# [Problem]
Reproduce all of the material, keeping each line intact.

Data excerpts: Begin

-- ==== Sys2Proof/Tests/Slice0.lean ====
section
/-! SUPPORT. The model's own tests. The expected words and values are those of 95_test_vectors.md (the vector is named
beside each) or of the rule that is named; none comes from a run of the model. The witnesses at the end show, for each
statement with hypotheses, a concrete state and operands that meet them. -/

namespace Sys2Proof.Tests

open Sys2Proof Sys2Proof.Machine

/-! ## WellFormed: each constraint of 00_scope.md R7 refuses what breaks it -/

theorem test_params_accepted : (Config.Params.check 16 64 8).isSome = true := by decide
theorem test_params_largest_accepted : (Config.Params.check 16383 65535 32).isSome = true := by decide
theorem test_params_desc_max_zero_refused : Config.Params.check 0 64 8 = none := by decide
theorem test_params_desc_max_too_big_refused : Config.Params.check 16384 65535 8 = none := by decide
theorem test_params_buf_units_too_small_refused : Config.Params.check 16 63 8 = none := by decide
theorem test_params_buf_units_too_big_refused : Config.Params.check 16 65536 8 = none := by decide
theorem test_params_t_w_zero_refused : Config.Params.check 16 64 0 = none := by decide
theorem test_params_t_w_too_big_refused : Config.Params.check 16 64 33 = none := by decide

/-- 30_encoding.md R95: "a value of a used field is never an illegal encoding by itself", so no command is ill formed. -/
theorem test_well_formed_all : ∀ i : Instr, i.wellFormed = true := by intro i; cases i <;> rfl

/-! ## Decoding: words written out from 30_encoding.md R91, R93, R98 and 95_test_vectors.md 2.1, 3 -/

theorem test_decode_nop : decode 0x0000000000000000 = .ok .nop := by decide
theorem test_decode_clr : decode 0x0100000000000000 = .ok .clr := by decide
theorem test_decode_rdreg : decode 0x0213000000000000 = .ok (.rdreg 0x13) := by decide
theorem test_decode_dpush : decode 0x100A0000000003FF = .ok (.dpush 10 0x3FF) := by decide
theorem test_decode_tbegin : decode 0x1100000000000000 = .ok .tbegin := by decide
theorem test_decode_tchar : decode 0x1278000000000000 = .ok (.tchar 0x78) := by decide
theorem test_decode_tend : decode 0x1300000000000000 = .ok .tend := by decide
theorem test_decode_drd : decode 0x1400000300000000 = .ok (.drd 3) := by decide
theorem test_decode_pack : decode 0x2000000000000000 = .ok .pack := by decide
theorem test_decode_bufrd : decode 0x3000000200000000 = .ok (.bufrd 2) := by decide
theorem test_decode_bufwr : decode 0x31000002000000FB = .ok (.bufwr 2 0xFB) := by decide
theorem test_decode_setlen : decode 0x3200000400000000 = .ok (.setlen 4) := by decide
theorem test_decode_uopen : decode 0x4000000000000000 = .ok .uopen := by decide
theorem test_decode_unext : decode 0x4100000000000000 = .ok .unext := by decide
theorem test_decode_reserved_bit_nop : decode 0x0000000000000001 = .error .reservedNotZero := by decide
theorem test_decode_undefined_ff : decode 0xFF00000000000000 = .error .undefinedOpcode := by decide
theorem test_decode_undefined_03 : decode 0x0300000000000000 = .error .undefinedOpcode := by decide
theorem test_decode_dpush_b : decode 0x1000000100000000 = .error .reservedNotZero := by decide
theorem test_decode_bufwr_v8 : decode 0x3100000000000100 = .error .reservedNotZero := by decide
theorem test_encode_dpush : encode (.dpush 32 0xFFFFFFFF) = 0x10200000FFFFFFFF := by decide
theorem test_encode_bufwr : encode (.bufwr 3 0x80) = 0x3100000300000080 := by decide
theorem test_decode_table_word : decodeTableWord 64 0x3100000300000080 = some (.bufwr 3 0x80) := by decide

Data excerpts: End

# [Written response]
-- ==== Sys2Proof/Tests/Slice0.lean ====
section
/-! SUPPORT. The model's own tests. The expected words and values are those of 95_test_vectors.md (the vector is named
beside each) or of the rule that is named; none comes from a run of the model. The witnesses at the end show, for each
statement with hypotheses, a concrete state and operands that meet them. -/

namespace Sys2Proof.Tests

open Sys2Proof Sys2Proof.Machine

/-! ## WellFormed: each constraint of 00_scope.md R7 refuses what breaks it -/

theorem test_params_accepted : (Config.Params.check 16 64 8).isSome = true := by decide
theorem test_params_largest_accepted : (Config.Params.check 16383 65535 32).isSome = true := by decide
theorem test_params_desc_max_zero_refused : Config.Params.check 0 64 8 = none := by decide
theorem test_params_desc_max_too_big_refused : Config.Params.check 16384 65535 8 = none := by decide
theorem test_params_buf_units_too_small_refused : Config.Params.check 16 63 8 = none := by decide
theorem test_params_buf_units_too_big_refused : Config.Params.check 16 65536 8 = none := by decide
theorem test_params_t_w_zero_refused : Config.Params.check 16 64 0 = none := by decide
theorem test_params_t_w_too_big_refused : Config.Params.check 16 64 33 = none := by decide

/-- 30_encoding.md R95: "a value of a used field is never an illegal encoding by itself", so no command is ill formed. -/
theorem test_well_formed_all : ∀ i : Instr, i.wellFormed = true := by intro i; cases i <;> rfl

/-! ## Decoding: words written out from 30_encoding.md R91, R93, R98 and 95_test_vectors.md 2.1, 3 -/

theorem test_decode_nop : decode 0x0000000000000000 = .ok .nop := by decide
theorem test_decode_clr : decode 0x0100000000000000 = .ok .clr := by decide
theorem test_decode_rdreg : decode 0x0213000000000000 = .ok (.rdreg 0x13) := by decide
theorem test_decode_dpush : decode 0x100A0000000003FF = .ok (.dpush 10 0x3FF) := by decide
theorem test_decode_tbegin : decode 0x1100000000000000 = .ok .tbegin := by decide
theorem test_decode_tchar : decode 0x1278000000000000 = .ok (.tchar 0x78) := by decide
theorem test_decode_tend : decode 0x1300000000000000 = .ok .tend := by decide
theorem test_decode_drd : decode 0x1400000300000000 = .ok (.drd 3) := by decide
theorem test_decode_pack : decode 0x2000000000000000 = .ok .pack := by decide
theorem test_decode_bufrd : decode 0x3000000200000000 = .ok (.bufrd 2) := by decide
theorem test_decode_bufwr : decode 0x31000002000000FB = .ok (.bufwr 2 0xFB) := by decide
theorem test_decode_setlen : decode 0x3200000400000000 = .ok (.setlen 4) := by decide
theorem test_decode_uopen : decode 0x4000000000000000 = .ok .uopen := by decide
theorem test_decode_unext : decode 0x4100000000000000 = .ok .unext := by decide
theorem test_decode_reserved_bit_nop : decode 0x0000000000000001 = .error .reservedNotZero := by decide
theorem test_decode_undefined_ff : decode 0xFF00000000000000 = .error .undefinedOpcode := by decide
theorem test_decode_undefined_03 : decode 0x0300000000000000 = .error .undefinedOpcode := by decide
theorem test_decode_dpush_b : decode 0x1000000100000000 = .error .reservedNotZero := by decide
theorem test_decode_bufwr_v8 : decode 0x3100000000000100 = .error .reservedNotZero := by decide
theorem test_encode_dpush : encode (.dpush 32 0xFFFFFFFF) = 0x10200000FFFFFFFF := by decide
theorem test_encode_bufwr : encode (.bufwr 3 0x80) = 0x3100000300000080 := by decide
theorem test_decode_table_word : decodeTableWord 64 0x3100000300000080 = some (.bufwr 3 0x80) := by decide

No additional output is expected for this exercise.